Judge Eduardo Fontán Silva, in his decision released on Sept. 20, rejected the lawsuit brought forward by Juan Cotarelo García for alleged defamatory statements expressed by deceased author Pablo Lizcano. The writer, in his book titled “The 1956 generation: College Students against Franco,” first published in 1981, quoted press reports from that era stating that the plaintiff’s mother, who passed away in 2002, had an affair with an infamous chief of police during the Franco dictatorship.
The lawsuit was filed in February 2008, two years after Leer Magazine’s publishing arm, Leer/Documentos, published a second edition identical to the original one. The plaintiff demanded 100,000 euros in reparations, the publication of the sentence in four different newspapers and the recall of the book.

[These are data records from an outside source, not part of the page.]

-- ==== Sys2Proof/Syntax.lean ====
section
/-! DEFINITION. The commands of the Svamel SV4 module: one constructor of `Instr` per row of spec/opcode_table.json,
and the plain-data records that some of them carry.

Operands (the table gives its rows none, so these are the model's, log entry 1): `u` is a logical core of the package,
(die × 12 + cluster) × 16 + core; `l` a link; `p` the lowest die of a partition; `d` a die; `ses` an SPDM session ID;
`c` the cycle within the current beat at which the step happens (in `ctx…`, `install…` and `flashBlock…` commands `c` is a
context); `val` the bytes of a dictionary value as written (R600); `ns`, `us`, `ms` an elapsed time that the sender has measured;
`ents` the 16 bytes of each ring entry that the host posts (R589); for MB_GO, `len` is MB_REQ_LEN, `req` the request buffer,
`dict` whether it holds a secured dictionary message, `clr` the host's other writes into BAR0 and `ev` how many event slots
it has read since the last GO; `hdr` is the 32-byte header of a bulk record (R564). -/

namespace Sys2Proof

/-- Traffic class of a packet (R347): the code of CLASS is its position here. -/
inductive TClass where
  | plan | canopy | serve | mgmt
  deriving DecidableEq, Repr

/-- Frame stream of the link layer (R345, R351). -/
inductive Stream where
  | plan | unsched | link
  deriving DecidableEq, Repr

/-- A packet: the header fields of R347 and the payload bytes. -/
structure Packet where
  addr    : Nat
  space   : Nat
  inc     : Nat
  ctr     : Nat
  cv      : Bool
  len     : Nat
  ep      : Nat
  die     : Nat
  dest    : Nat
  cls     : TClass
  ptype   : Nat
  payload : List Byte
  deriving DecidableEq, Repr

/-- The codeword headers of a received frame in order (R345), and how many cycles ago its first piece had come (R358). -/
structure FrameHeads where
  heads  : List Nat
  sofAge : Nat
  deriving DecidableEq, Repr

/-- The codeword that a link lost, and what had come of the frames then in progress on it (R350). -/
structure LostWord where
  link  : Nat
  begun : List (Stream × List Byte)
  deriving DecidableEq, Repr

/-- The outcome of a link test and how long it ran, in ms (R375). -/
structure LinkTest where
  result : List Byte
  ms     : Nat
  deriving DecidableEq, Repr

/-- What a link frame's trailer carries for the receiver (R348, R349): the ACK and the five cumulative credit counts in the
order PLAN, CANOPY, SERVE, MGMT, shared. -/
structure Trailer where
  ack     : Nat
  credits : List Nat
  deriving DecidableEq, Repr

/-- The body of an IDENT link frame (R349). -/
structure Ident where
  link   : Nat
  flags  : Nat
  coord  : Nat
  valid  : Bool
  serial : List Byte
  deriving DecidableEq, Repr

/-- The head of a canopy message (R287) and the body of an ALARM (R288). -/
structure CanopyMsg where
  mtype  : Nat
  origin : Nat
  beat   : Nat
  cycle  : Nat
  hops   : Nat
  cls    : Nat
  code   : Nat
  level  : Nat
  unit   : Nat
  deriving DecidableEq, Repr

/-- What a RELEASE carries (R287, R288): its BID, ORIGIN and HOPS. -/
structure ReleaseMsg where
  bid    : Nat
  origin : Nat
  hops   : Nat
  deriving DecidableEq, Repr

/-- The number of a step announcement, and its ORIGIN and HOPS (R287, R438). -/
structure StepSeq where
  seq    : Nat
  origin : Nat
  hops   : Nat
  deriving DecidableEq, Repr

/-- The body of an ARRIVE (R288). -/
structure Arrive where
  origin : Nat
  bid    : Nat
  scope  : Nat
  mb     : Bool
  cmask  : Nat
  kmask  : Nat
  dmask  : Nat
  deriving DecidableEq, Repr

/-- A received BEATSYNC: the body of R431, and what the receiver's own counters say of the reference marker (R432): `known`
when RING lies among the last 256 markers, and the arrival count of its first bit in units of 1/65,536 cyc since the start
of beat `arrBeat`. -/
structure BeatSync where
  origin   : Nat
  hops     : Nat
  ring     : Nat
  sbeat    : Nat
  scyc     : Nat
  sfrac    : Nat
  k        : Nat
  n        : Nat
  flags    : Nat
  stepN    : Nat
  stepAt   : Nat
  ppsBeat  : Nat
  ppsCyc   : Nat
  ppsFrac  : Nat
  ppsSec   : Nat
  known    : Bool
  arrBeat  : Nat
  arrUnits : Nat
  deriving DecidableEq, Repr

Invoking the 1966 Press Law – still in force even though it dates back to Franco’s Spain – Cotarelo demanded sanctions against the author’s widow, Rosa Montero, and against the publishing house, taking advantage of the law’s abusive “cascade effect.”

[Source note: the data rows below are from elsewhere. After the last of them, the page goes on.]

/-- The entries of index 0x9000. -/
def dict9000 : List Entry := [
  ent 0x9000 1 "LOCK_HOLDER" .pkg (.num 4) [(.ro, [.vd, .ow, .op, .tn])] (.num 0 0 0) (.any) false false false,
  ent 0x9000 2 "LOCK_LEFT" .pkg (.num 2) [(.ro, [.vd, .ow, .op, .tn])] (.num 0 0 0) (.any) false false false,
  ent 0x9000 3 "MGMT_PEERS" .pkg (.table 128) [(.ro, [.ow, .op]), (.rw, [.op])] (.zeros) (.any) true false false]

/-- The entries of index 0x9010. -/
def dict9010 : List Entry := [
  ent 0x9010 1 "SELF_ID" .self (.num 4) [(.ro, [.vd, .ow, .op, .tn])] (.num 0 0 0) (.any) false false false,
  ent 0x9010 2 "SELF_ROLE" .self (.enum) [(.ro, [.vd, .ow, .op, .tn])] (.num 0 0 0) (.any) false false false,
  ent 0x9010 3 "SELF_TRANSPORT" .self (.enum) [(.ro, [.vd, .ow, .op, .tn])] (.num 0 0 0) (.any) false false false,
  ent 0x9010 4 "SELF_SLOT" .self (.num 1) [(.ro, [.vd, .ow, .op, .tn])] (.num 0 0 0) (.any) false false false,
  ent 0x9010 5 "BOUNCE" .self (.table 64) [(.ro, [.vd, .ow, .op, .tn]), (.rw, [.vd, .ow, .op, .tn])] (.zeros) (.any) false false false,
  ent 0x9010 6 "RING_H2M" .self (.blob 16) [(.ro, [.vd, .ow, .op, .tn]), (.rw, [.vd, .ow, .op, .tn])] (.zeros) (.any) false false false,
  ent 0x9010 7 "RING_M2H" .self (.blob 16) [(.ro, [.vd, .ow, .op, .tn]), (.rw, [.vd, .ow, .op, .tn])] (.zeros) (.any) false false false,
  ent 0x9010 8 "EVENT_MASK" .self (.num 1) [(.ro, [.vd, .ow, .op, .tn]), (.rw, [.vd, .ow, .op, .tn])] (.num 1 1 1) (.mask 31) false false false,
  ent 0x9010 9 "SERVE_SINK" .self (.num 1) [(.ro, [.vd, .ow, .op, .tn]), (.rw, [.vd, .ow, .op, .tn])] (.num 0 0 0) (.mask 15) false false false]

/-- The entries at a base index (R618 to R620 and the chapters). -/
def entriesAt (base : Nat) : List Entry :=
  match base with
  | 0x1000 => dict1000
  | 0x1008 => dict1008
  | 0x1100 => dict1100
  | 0x2000 => dict2000
  | 0x2008 => dict2008
  | 0x2010 => dict2010
  | 0x2100 => dict2100
  | 0x2108 => dict2108
  | 0x2120 => dict2120
  | 0x2128 => dict2128
  | 0x2130 => dict2130
  | 0x2210 => dict2210
  | 0x3000 => dict3000
  | 0x3001 => dict3001
  | 0x3002 => dict3002
  | 0x3003 => dict3003
  | 0x3400 => dict3400
  | 0x3410 => dict3410
  | 0x3420 => dict3420
  | 0x3800 => dict3800
  | 0x4000 => dict4000
  | 0x4008 => dict4008
  | 0x4010 => dict4010
  | 0x4400 => dict4400
  | 0x4440 => dict4440
  | 0x4800 => dict4800
  | 0x4810 => dict4810
  | 0x5000 => dict5000
  | 0x5008 => dict5008
  | 0x5010 => dict5010
  | 0x5018 => dict5018
  | 0x5020 => dict5020
  | 0x5040 => dict5040
  | 0x6000 => dict6000
  | 0x6010 => dict6010
  | 0x6020 => dict6020
  | 0x6030 => dict6030
  | 0x6040 => dict6040
  | 0x6050 => dict6050
  | 0x7000 => dict7000
  | 0x7008 => dict7008
  | 0x7010 => dict7010
  | 0x7020 => dict7020
  | 0x7810 => dict7810
  | 0x7840 => dict7840
  | 0x7848 => dict7848
  | 0x7850 => dict7850
  | 0x7858 => dict7858
  | 0x7860 => dict7860
  | 0x8000 => dict8000
  | 0x9000 => dict9000
  | 0x9010 => dict9010
  | _ => []

/-- Every base index of the dictionary. -/
def dictBases : List Nat := [0x1000, 0x1008, 0x1100, 0x2000, 0x2008, 0x2010, 0x2100, 0x2108, 0x2120, 0x2128, 0x2130, 0x2210, 0x3000, 0x3001, 0x3002, 0x3003, 0x3400, 0x3410, 0x3420, 0x3800, 0x4000, 0x4008, 0x4010, 0x4400, 0x4440, 0x4800, 0x4810, 0x5000, 0x5008, 0x5010, 0x5018, 0x5020, 0x5040, 0x6000, 0x6010, 0x6020, 0x6030, 0x6040, 0x6050, 0x7000, 0x7008, 0x7010, 0x7020, 0x7810, 0x7840, 0x7848, 0x7850, 0x7858, 0x7860, 0x8000, 0x9000, 0x9010]

/-- The base index, kind and number of the unit that an index addresses (R11): die d, partition of lowest die d, link n, context
c, rank table page q. -/
def locate (idx : Nat) : Nat × Inst × Nat :=
  if 0x3000 ≤ idx ∧ idx < 0x3400 then (0x3000 + idx % 16, .link, (idx - 0x3000) / 16)
  else if 0x3800 ≤ idx ∧ idx < 0x3880 then (0x3800, .rank, idx - 0x3800)
  else if 0x4440 ≤ idx ∧ idx < 0x4480 then (0x4440, .ctx, idx - 0x4440)
  else if idx / 4 * 4 ∈ [0x2010, 0x4010, 0x5020, 0x7020, 0x7840, 0x7848, 0x7850, 0x7858, 0x7860] then (idx / 4 * 4, .die, idx % 4)
  else if idx / 4 * 4 ∈ [0x2120, 0x2130, 0x2210, 0x3410, 0x3420, 0x4810, 0x5040, 0x6040, 0x7010] then (idx / 4 * 4, .part, idx % 4)
  else if idx = 0x9010 then (idx, .self, 0)
  else (idx, .pkg, 0)

/-- The row of an entry. -/
def entry? (idx sub : Nat) : Option Entry := (entriesAt (locate idx).1).find? (fun e => e.sub == sub)

/-- The number an entry of a variant holds by default. -/
def Dflt.numOf (d : Dflt) (v : Variant) : Nat :=
  match d with
  | .num x t h => match v with | .x => x | .t => t | .h => h
  | _ => 0

/-- The default of a numeric entry (the Default columns; PEEK_IDX of R507 is the partition's lowest request entry;
the library's header is that of the ROM library). -/
def regDefault (v : Variant) (idx sub : Nat) : Nat :=
  if (locate idx).1 = 0x4810 ∧ sub = 13 then 2048 * (locate idx).2.2
  else if idx = 0x2128 ∧ sub = 2 then (Config.lmRom 0).toNat + 256 * (Config.lmRom 1).toNat
  else if idx = 0x2128 ∧ sub = 3 then (Config.lmRom 2).toNat + 256 * (Config.lmRom 3).toNat
  else match entry? idx sub with
    | some e => if e.dflt = .factory then leNat (Config.factory (idx * 256 + sub)) else e.dflt.numOf v
    | none => 0

/-- The bytes of a type of fixed size. -/
def VTy.size (t : VTy) : Nat :=
  match t with
  | .num n => n | .i32 => 4 | .f32 => 4 | .bool => 1 | .enum => 1 | .inv => 4
  | .str n => n | .blob n => n | .table n => n

/-- The size of an entry that reads as zeros by default: its table or BLOB size. -/
def zeroSize (idx sub : Nat) (t : VTy) : Nat :=
  match (locate idx).1 * 256 + sub with
  | 0x200005 => 8
  | 0x200013 => 24
  | 0x210802 => 16
  | 0x212003 => 4096
  | 0x212004 => 48
  | 0x213007 => 32
  | 0x22100C => 32
  | 0x300109 => 64
  | 0x342007 => 32
  | 0x400803 => 64
  | 0x40100D => 32
  | 0x440008 => 64
  | 0x444002 => 256
  | 0x480005 => 16
  | 0x48100E => 32
  | 0x600004 => 242
  | 0x600005 => 48
  | 0x600007 => 56
  | 0x602005 => 48
  | 0x602006 => 192
  | 0x604009 => 24
  | 0x700003 => 8192
  | 0x701004 => 32
  | 0x702005 => 32
  | 0x781006 => 32
  | 0x785003 => 32
  | 0x901006 => 16
  | 0x901007 => 16
  | _ => t.size

/-- The length of a factory entry of fixed size: a TABLE, CHANGE_NONCE or a digest (R222, R579, R618). -/
def factorySize (idx sub : Nat) (t : VTy) : Option Nat :=
  match t with
  | .table n => some n
  | t => match idx * 256 + sub with
    | 0x600006 => some 32
    | _ => match t with
      | .str _ => none
      | .blob _ => none
      | u => some u.size

/-- The capability set of a variant (R616): serving unit, 128 lanes, SV2, GL-L, then the dies. -/
def capSet (v : Variant) : List Byte :=
  match v with
  | .x => leBytes 8 15 ++ leBytes 56 4
  | .t => leBytes 8 12 ++ leBytes 56 4
  | .h => leBytes 8 13 ++ leBytes 56 2

/-- SERIAL: "SV4", the letter of the ordering code, and twelve digits of the module's own (R618). -/
def serialOf (v : Variant) : List Byte :=
  [83, 86, 52, match v with | .x => (88 : Byte) | .t => 84 | .h => 72] ++
    (List.range 12).map (fun i => BitVec.ofNat 8 (48 + leAt (Config.factory 0x100004) i 1 % 10))

/-- The default of a STR, BLOB or TABLE entry; `comp` is the package's own coordinate component for a route table (R390). -/
def blobDefault (v : Variant) (comp : Nat) (idx sub : Nat) : List Byte :=
  let base := (locate idx).1
  if base = 0x3410 ∧ 2 ≤ sub ∧ sub ≤ 5 then (List.range 64).map (fun i => if i = comp then 0 else 3)
  else if base = 0x2010 ∧ (sub = 2 ∨ sub = 3) then List.replicate 14 4
  else if base = 0x5010 ∧ sub = 3 then
    ((List.range 19).map (fun r => leBytes 4 (if 1 ≤ r ∧ r ≤ 17 then 0x3F800000 else 0))).flatten
  else if base = 0x1000 ∧ sub = 4 then serialOf v
  else if base = 0x1000 ∧ sub = 10 then capSet v
  else if base = 0x2128 ∧ sub = 1 then sha384 ((List.range (2 ^ 20)).map Config.lmRom)
  else if base = 0x1100 ∧ sub = 5 then
    ((List.range 48).map (fun c => leBytes 4 (if v = .h ∧ 24 ≤ c then 0 else 0x1FFFF))).flatten
  else match entry? idx sub with
    | none => []
    | some e => match e.dflt with
      | .bytes x t h => (match v with | .x => x | .t => t | .h => h).map (BitVec.ofNat 8)
      | .zeros => List.replicate (zeroSize idx sub e.ty) 0
      | .factory => match factorySize idx sub e.ty with
        | some n => (Config.factory (idx * 256 + sub) ++ List.replicate n 0).take n
        | none => Config.factory (idx * 256 + sub)
      | _ => []

end Sys2Proof.Machine
end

The plaintiff, however, waited for almost three decades after the original edition was published to sue the defendants and did not take advantage of the author’s offer to correct any possible mistakes before the second edition was released. Also, he invoked one of the most backward and repressive laws in Spanish legislation.
In his decision, Judge Fontán Silva rejected the lawsuit because the statute of limitations had expired 27 years after the first original edition was published.
“Our Committee believes the lawsuit is not the only thing that has expired but also the very law that was used to try to silence Leer Magazine,” said Javier Sierra, WPFC-FH’s Projects Director. “The 1966 Press Law, also known as Franco’s Press Law, is a repressive statute created in a repressive time that ignores the most basic international postulates of press freedom.”
The 1966 Press Law – as well as the 1982 Honor, Privacy and Right to a Respectful Image Law – stain the Spanish society’s exemplary democratic advances by impeding the free flow of ideas and thoughts. They also foster self-censorship among journalists and authors who fear being forced to pay devastating fines because of just doing their jobs.
These two laws were also invoked in 1995 to indict José Luis Gutiérrez, the current editor of Leer Magazine, for alleged crimes against the honor of the King of Morocco. The Moroccan Crown brought the charges forward because of an article published in the no longer existing Diario 16 newspaper, of which Gutiérrez was editor-in-chief. The lawsuit cost him 14 years of unjust judicial harassment that culminated last year when the European Court of Human Rights ruled that the Spanish state had violated Gutiérrez’s fundamental rights.
The Committee, therefore, urges Spanish lawmakers to abrogate these two statutes to bring the country’s legislation up to international press freedom standards and to provide an example to the many other nations that preserve these kinds of repressive laws in their books.